Я задумался. Невзрачный сосед моего нового знакомого широко раскрыл глаза и смотрел то в окно, то на меня. Я и сам понимал, что перспектива провести ночь в глухом лесу, в метель, вверив свою судьбу неизвестному старику, более чем сомнительна. Но я также понимал и то, что это мой единственный шанс успеть на регистрацию. Кроме того, я любил рисковать, и это меня не раз выручало.

— Хорошо, — согласился я. — Пойду, заберу свои вещи и подожду вас в хвосте состава.

Невзрачный сосед раскрыл глаза ещё шире и как-то вжал голову в плечи.

— А другой одежды у тебя нету? — дедушка подёргал меня за галстук. — Ты в этом по лесу идти собрался?

— У меня есть свитер и тёплые штаны.

— Вот, советую переодеться. И выпей стакан горячего чаю с лимоном. Встретимся в последнем вагоне через двадцать минут.

Уходя, я заметил абсолютно безумный взгляд Невзрачного, направленный на старика.

Дойдя до своего места, я быстро переоделся, выпил два стакана чаю, надел пальто и шапку, повесил сумку через плечо. Мой спутник уже ждал меня в последнем тамбуре. Он был в полушубке и валенках, на голове — вязаная шапка, за плечами — старый-престарый (и судя по всему, самодельный) рюкзак. «О, да, — подумал я. — Жил в нашем заводе старик один, по прозвищу Кокованя». В лесу он будет совсем архетипично смотреться. Только что бороды недостаёт».

— Готов? Меня зовут Георгий Михайлович, кстати говоря.

— Глеб, — я пожал старику руку. Рука у него была удивительно крепкая, что ещё больше дополняло образ.

— Ну, пошли, — и Георгий Михайлович спустился на снег.

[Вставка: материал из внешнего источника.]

theorem State.egressSelect_keeps {m0 s0 s i} (h0 : Keeps m0 s0 s) (hw0 : within 0x100000000000000000000000000000000000200000000000000000000000000000000000000000000000000fed15e00000000000000000000000000000000000000000400080000000000000000000000000000000001000000000001680000012 m0 = true := by decide) :
    Keeps m0 s0 (State.egressSelect s i) := by
  refine h0.app hw0 ?_
  unfold State.egressSelect
  try dsimp only
  repeat' first
    | with_reducible exact .refl _ _
    | with_reducible assumption
    | with_reducible refine .ite _ ?_ ?_
    | with_reducible refine State.dropOversize_keeps ?_
    | with_reducible refine State.settleMeters_keeps ?_
    | with_reducible refine State.startFrame_keeps ?_
    | with_reducible refine .foldl _ _ ?_ (fun _ _ _ => ?_)
    | fail_if_no_progress with_reducible refine Keeps.mk' ?_
    | split
    | dsimp only

theorem execEgressSelect_keeps {i s t0} (e0 : execEgressSelect i s = .next t0) : Keeps 0x100000000000000000000000000000000000200000000000000000000000000000000000000000000000000fed15e00000000000000000000000000000000000000000400080000000000000000000000000000000001000000000001680000012 s t0 := by
  rw [← Host.Outcome.next.inj e0]
  try dsimp only
  repeat' first
    | with_reducible exact .refl _ _
    | with_reducible assumption
    | with_reducible refine State.egressSelect_keeps ?_
    | split
    | dsimp only

theorem State.showX_keeps {m0 s0 s i x} (h0 : Keeps m0 s0 s) (hw0 : within 0xc0000020000000000000000000000000000000000000000000000000000000000000000000000000000000000000000000000000 m0 = true := by decide) :
    Keeps m0 s0 (State.showX s i x) := by
  refine h0.app hw0 ?_
  unfold State.showX
  try dsimp only [State.setAll]
  repeat' first
    | with_reducible exact .refl _ _
    | with_reducible assumption
    | with_reducible refine State.set_keeps (by first | assumption | (dsimp only [bank, Reg.CAR_P_APPLY_NS, Reg.CAR_P_APPLY_SEC, Reg.CAR_P_PENDING]; decide)) ?_
    | split
    | dsimp only

theorem State.pendList_keeps {m0 s0 s i g t} (h0 : Keeps m0 s0 s) (hw0 : within 0xc0000020000000000000000000000000000000000000000000000000000000000000000000000000000000000000000000000010 m0 = true := by decide) :
    Keeps m0 s0 (State.pendList s i g t) := by
  refine h0.app hw0 ?_
  unfold State.pendList
  try dsimp only
  repeat' first
    | with_reducible exact .refl _ _
    | with_reducible assumption
    | with_reducible refine State.setPort_keeps ?_
    | with_reducible refine State.showX_keeps ?_
    | fail_if_no_progress with_reducible refine Keeps.mk' ?_
    | split
    | dsimp only

theorem State.renewX_keeps {m0 s0 s i} (h0 : Keeps m0 s0 s) (hw0 : within 0xc0000020000000000000000000000000000000000000000000000000000000000000000000000000000000000000000000000010 m0 = true := by decide) :
    Keeps m0 s0 (State.renewX s i) := by
  refine h0.app hw0 ?_
  unfold State.renewX
  try dsimp only
  repeat' first
    | with_reducible exact .refl _ _
    | with_reducible assumption
    | with_reducible refine State.setPort_keeps ?_
    | with_reducible refine State.showX_keeps ?_
    | fail_if_no_progress with_reducible refine Keeps.mk' ?_
    | split
    | dsimp only

theorem State.carCommit_keeps {m0 s0 s i} (h0 : Keeps m0 s0 s) (hw0 : within 0xc0002020000000000000000000000000000000000000000000000000000000000000000000000000000000000000000000000010 m0 = true := by decide) :
    Keeps m0 s0 (State.carCommit s i) := by
  refine h0.app hw0 ?_
  unfold State.carCommit
  try dsimp only
  repeat' first
    | with_reducible exact .refl _ _
    | with_reducible assumption
    | with_reducible refine .ite _ ?_ ?_
    | with_reducible refine State.pendList_keeps ?_
    | with_reducible refine State.set_keeps (by first | assumption | (dsimp only [bank, Reg.CAR_P_BASE_NS, Reg.CAR_P_COMMIT_LAST_STATUS, Reg.CAR_P_COUNT, Reg.CAR_P_CYCLE_NS, Reg.CAR_P_ENTRY_INTERVAL_NS]; decide)) ?_
    | split
    | dsimp only
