theorem State.todWrite_keeps {m0 s0 s d sec} (h0 : Keeps m0 s0 s) (hw0 : within 0x8 m0 = true := by decide) :
    Keeps m0 s0 (State.todWrite s d sec) := by
  refine h0.app hw0 ?_
  unfold State.todWrite
  try dsimp only
  repeat' first
    | with_reducible exact .refl _ _
    | with_reducible assumption
    | with_reducible refine State.setDomain_keeps ?_
    | fail_if_no_progress with_reducible refine Keeps.mk' ?_
    | split
    | dsimp only

theorem execTodSecWrite_keeps {w d sec s t0} (e0 : execTodSecWrite w d sec s = .next t0) : Keeps 0x400000040000001800000000000000000000001000000000001e8100000a s t0 := by
  rw [← Host.Outcome.next.inj e0]
  try dsimp only
  repeat' first
    | with_reducible exact .refl _ _
    | with_reducible assumption
    | with_reducible refine State.todWrite_keeps ?_
    | with_reducible refine State.byWriter_keeps (fun _ _ => ?_) ?_
    | with_reducible refine State.logTim_keeps ?_
    | split
    | dsimp only

theorem State.launchWrite_keeps {m0 s0 s p w} (h0 : Keeps m0 s0 s) (hw0 : within 0x400000000000001800000000000000000000001000000000001e8100000a m0 = true := by decide) :
    Keeps m0 s0 (State.launchWrite s p w) := by
  refine h0.app hw0 ?_
  unfold State.launchWrite
  try dsimp only
  repeat' first
    | with_reducible exact .refl _ _
    | with_reducible assumption
    | with_reducible refine .ite _ ?_ ?_
    | with_reducible refine State.logReg_keeps ?_
    | with_reducible refine State.enqueue_keeps ?_
    | split
    | dsimp only

theorem execLaunchWindowWrite_keeps {p w s t0} (e0 : execLaunchWindowWrite p w s = .next t0) : Keeps 0x400000000000001800000000000000000000001000000000001e8100000a s t0 := by
  rw [← Host.Outcome.next.inj e0]
  try dsimp only
  repeat' first
    | with_reducible exact .refl _ _
    | with_reducible assumption
    | with_reducible refine State.launchWrite_keeps ?_
    | with_reducible refine State.byWriter_keeps (fun _ _ => ?_) ?_
    | split
    | dsimp only

theorem State.windowWrite_keeps {m0 s0 s p off v} (h0 : Keeps m0 s0 s) (hw0 : within 0x400000000000001800000000000000000000001000000000001e8100000a m0 = true := by decide) :
    Keeps m0 s0 (State.windowWrite s p off v) := by
  refine h0.app hw0 ?_
  unfold State.windowWrite
  try dsimp only
  repeat' first
    | with_reducible exact .refl _ _
    | with_reducible assumption
    | with_reducible refine .ite _ ?_ ?_
    | with_reducible refine State.launchWrite_keeps ?_
    | fail_if_no_progress with_reducible refine Keeps.mk' ?_
    | split
    | dsimp only

theorem State.launchCancel_keeps {m0 s0 s u tag} (h0 : Keeps m0 s0 s) (hw0 : within 0x680000008 m0 = true := by decide) :
    Keeps m0 s0 (State.launchCancel s u tag) := by
  refine h0.app hw0 ?_
  unfold State.launchCancel
  try dsimp only
  repeat' first
    | with_reducible exact .refl _ _
    | with_reducible assumption
    | with_reducible refine .ite _ ?_ ?_
    | with_reducible refine State.setQueue_keeps ?_
    | with_reducible refine State.cancel_keeps ?_
    | fail_if_no_progress with_reducible refine Keeps.mk' ?_
    | split
    | dsimp only

theorem execLaunchCancel_keeps {w u tag s t0} (e0 : execLaunchCancel w u tag s = .next t0) : Keeps 0x400200000000001800000000000000000000001000000000001e8100000a s t0 := by
  rw [← Host.Outcome.next.inj e0]
  try dsimp only
  repeat' first
    | with_reducible exact .refl _ _
    | with_reducible assumption
    | with_reducible refine State.launchCancel_keeps ?_
    | with_reducible refine State.byWriter_keeps (fun _ _ => ?_) ?_
    | with_reducible refine State.logTim_keeps ?_
    | split
    | dsimp only

theorem State.slewEnd_keeps {m0 s0 s} (h0 : Keeps m0 s0 s) (hw0 : within 0x10000000000000000000000000000000000000000000008 m0 = true := by decide) :
    Keeps m0 s0 (State.slewEnd s) := by
  refine h0.app hw0 ?_
  unfold State.slewEnd
  try dsimp only
  repeat' first
    | with_reducible exact .refl _ _
    | with_reducible assumption
    | with_reducible refine .ite _ ?_ ?_
    | with_reducible refine State.set_keeps (by first | assumption | (dsimp only [bank, Reg.TIM_CTRL_SLEWING]; decide)) ?_
    | fail_if_no_progress with_reducible refine Keeps.mk' ?_
    | split
    | dsimp only

theorem execSlewEnd_keeps {s t0} (e0 : execSlewEnd s = .next t0) : Keeps 0x10000000000000000000000000000000000000000000008 s t0 := by
  rw [← Host.Outcome.next.inj e0]
  try dsimp only
  repeat' first
    | with_reducible exact .refl _ _
    | with_reducible assumption
    | with_reducible refine State.slewEnd_keeps ?_
    | split
    | dsimp only

theorem State.ppsAt_keeps {m0 s0 s sub d} (h0 : Keeps m0 s0 s) (hw0 : within 0x40000001b000031800000000000000000000001000000000001e8000000a m0 = true := by decide) :
    Keeps m0 s0 (State.ppsAt s sub d) := by
  refine h0.app hw0 ?_
  unfold State.ppsAt
  try dsimp only
  repeat' first
    | with_reducible exact .refl _ _
    | with_reducible assumption
    | with_reducible refine .ite _ ?_ ?_
    | with_reducible refine State.setDomain_keeps ?_
    | with_reducible refine State.sample_keeps ?_
    | with_reducible refine State.bump_keeps (by first | assumption | (dsimp only [bank, Reg.TIM_DOM_DISCARD_CNT, Reg.TIM_DOM_SOURCE]; decide)) ?_
    | fail_if_no_progress with_reducible refine Keeps.mk' ?_
    | split
    | dsimp only

theorem State.ppsInEdge_keeps {m0 s0 s sub} (h0 : Keeps m0 s0 s) (hw0 : within 0x40001001b000031800000000000000000000001000000000001e8000000a m0 = true := by decide) :
    Keeps m0 s0 (State.ppsInEdge s sub) := by
  refine h0.app hw0 ?_
  unfold State.ppsInEdge
  try dsimp only
  repeat' first
    | with_reducible exact .refl _ _
    | with_reducible assumption
    | with_reducible refine State.ppsAt_keeps ?_
    | with_reducible refine State.set_keeps (by first | assumption | (dsimp only [bank, Reg.TIM_REFSTAT_PPS_OK]; decide)) ?_
    | split
    | dsimp only

theorem execPpsInEdge_keeps {sub s t0} (e0 : execPpsInEdge sub s = .next t0) : Keeps 0x40001001b000031800000000000000000000001000000000001e8000000a s t0 := by
  rw [← Host.Outcome.next.inj e0]
  try dsimp only
  repeat' first
    | with_reducible exact .refl _ _
    | with_reducible assumption
    | with_reducible refine State.ppsInEdge_keeps ?_
    | split
    | dsimp only

theorem State.ppsLost_keeps {m0 s0 s d} (h0 : Keeps m0 s0 s) (hw0 : within 0x400000015000031800000000000000000000001000000000001e8000000a m0 = true := by decide) :
    Keeps m0 s0 (State.ppsLost s d) := by
  refine h0.app hw0 ?_
  unfold State.ppsLost
  try dsimp only
  repeat' first
    | with_reducible exact .refl _ _
    | with_reducible assumption
    | with_reducible refine .ite _ ?_ ?_
    | with_reducible refine State.toHoldover_keeps (by first | assumption | (dsimp only [bank, Reg.TIM_DOM_LOSS_FLAG, Reg.TIM_DOM_SOURCE]; decide)) ?_
    | split
    | dsimp only

theorem State.ppsInLoss_keeps {m0 s0 s} (h0 : Keeps m0 s0 s) (hw0 : within 0x400014015000031800000000000000000000001000000000001e8000000a m0 = true := by decide) :
    Keeps m0 s0 (State.ppsInLoss s) := by
  refine h0.app hw0 ?_
  unfold State.ppsInLoss
  try dsimp only
  repeat' first
    | with_reducible exact .refl _ _
    | with_reducible assumption
    | with_reducible refine State.raise_keeps ?_
    | with_reducible refine State.ppsLost_keeps ?_
    | with_reducible refine State.set_keeps (by first | assumption | (dsimp only [bank, Reg.TIM_REFSTAT_PPS_LOST, Reg.TIM_REFSTAT_PPS_OK]; decide)) ?_
    | with_reducible refine State.flag_keeps (by first | assumption | (dsimp only [bank, Reg.TIM_REFSTAT_PPS_LOST, Reg.TIM_REFSTAT_PPS_OK]; decide)) ?_
    | split
    | dsimp only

Я спрыгнул следом, и мне тут же расхотелось куда-то идти. Захотелось вернуться назад, в тёплый вагон, снять пальто и выпить ещё пять стаканов чаю с лимоном. Я же вместо этого шёл, утопая в сугробах, под бешеной метелью, закрывая рукой левое ухо от ветра. Обернувшись через минуту, я не увидел поезда: его заслонила от меня густая стена летящего снега. Впереди маячила коренастая фигура старика-аборигена. Метрах в тридцати по обе стороны стоял тёмно-синий еловый лес, периодически усеянный высокими мачтами сосен; ветер гудел в их вершинах. И в тот момент я, как и миллиарды людей до меня, осознал всю степень своего ничтожества перед силой природы. Я находился между станцией и поездом, у меня был опытный проводник, но я чувствовал, что моя жизнь всецело в руках стихии. «Стыдно, Глеб! — укорял я себя. — Учёный ты, или пещерный человек? Немедленно оставь такие мысли!». Но мысли никуда не уходили, они лишь трансформировались, принимая всё более причудливые формы, и наконец, обратились в необъяснимое, но очень острое ощущение того, что слева кто-то наблюдает за мной из чащи леса. Как назло, ветер дул именно с левой стороны, поэтому я не мог ничего разглядеть. Борясь с желанием пуститься дальше бегом, я вновь посмотрел в сторону старика и с облегчением обнаружил, что впереди замаячили жёлтые пятна окон и фонарей маленькой железнодорожной станции «k-й километр». Не прошло и пяти минут, как Георгий Михайлович уже стучал в служебную дверь здания вокзала. На пороге появился седой, сутулый человек, который вместо приветствия сказал лишь: «Ба!», после чего немедленно впустил нас.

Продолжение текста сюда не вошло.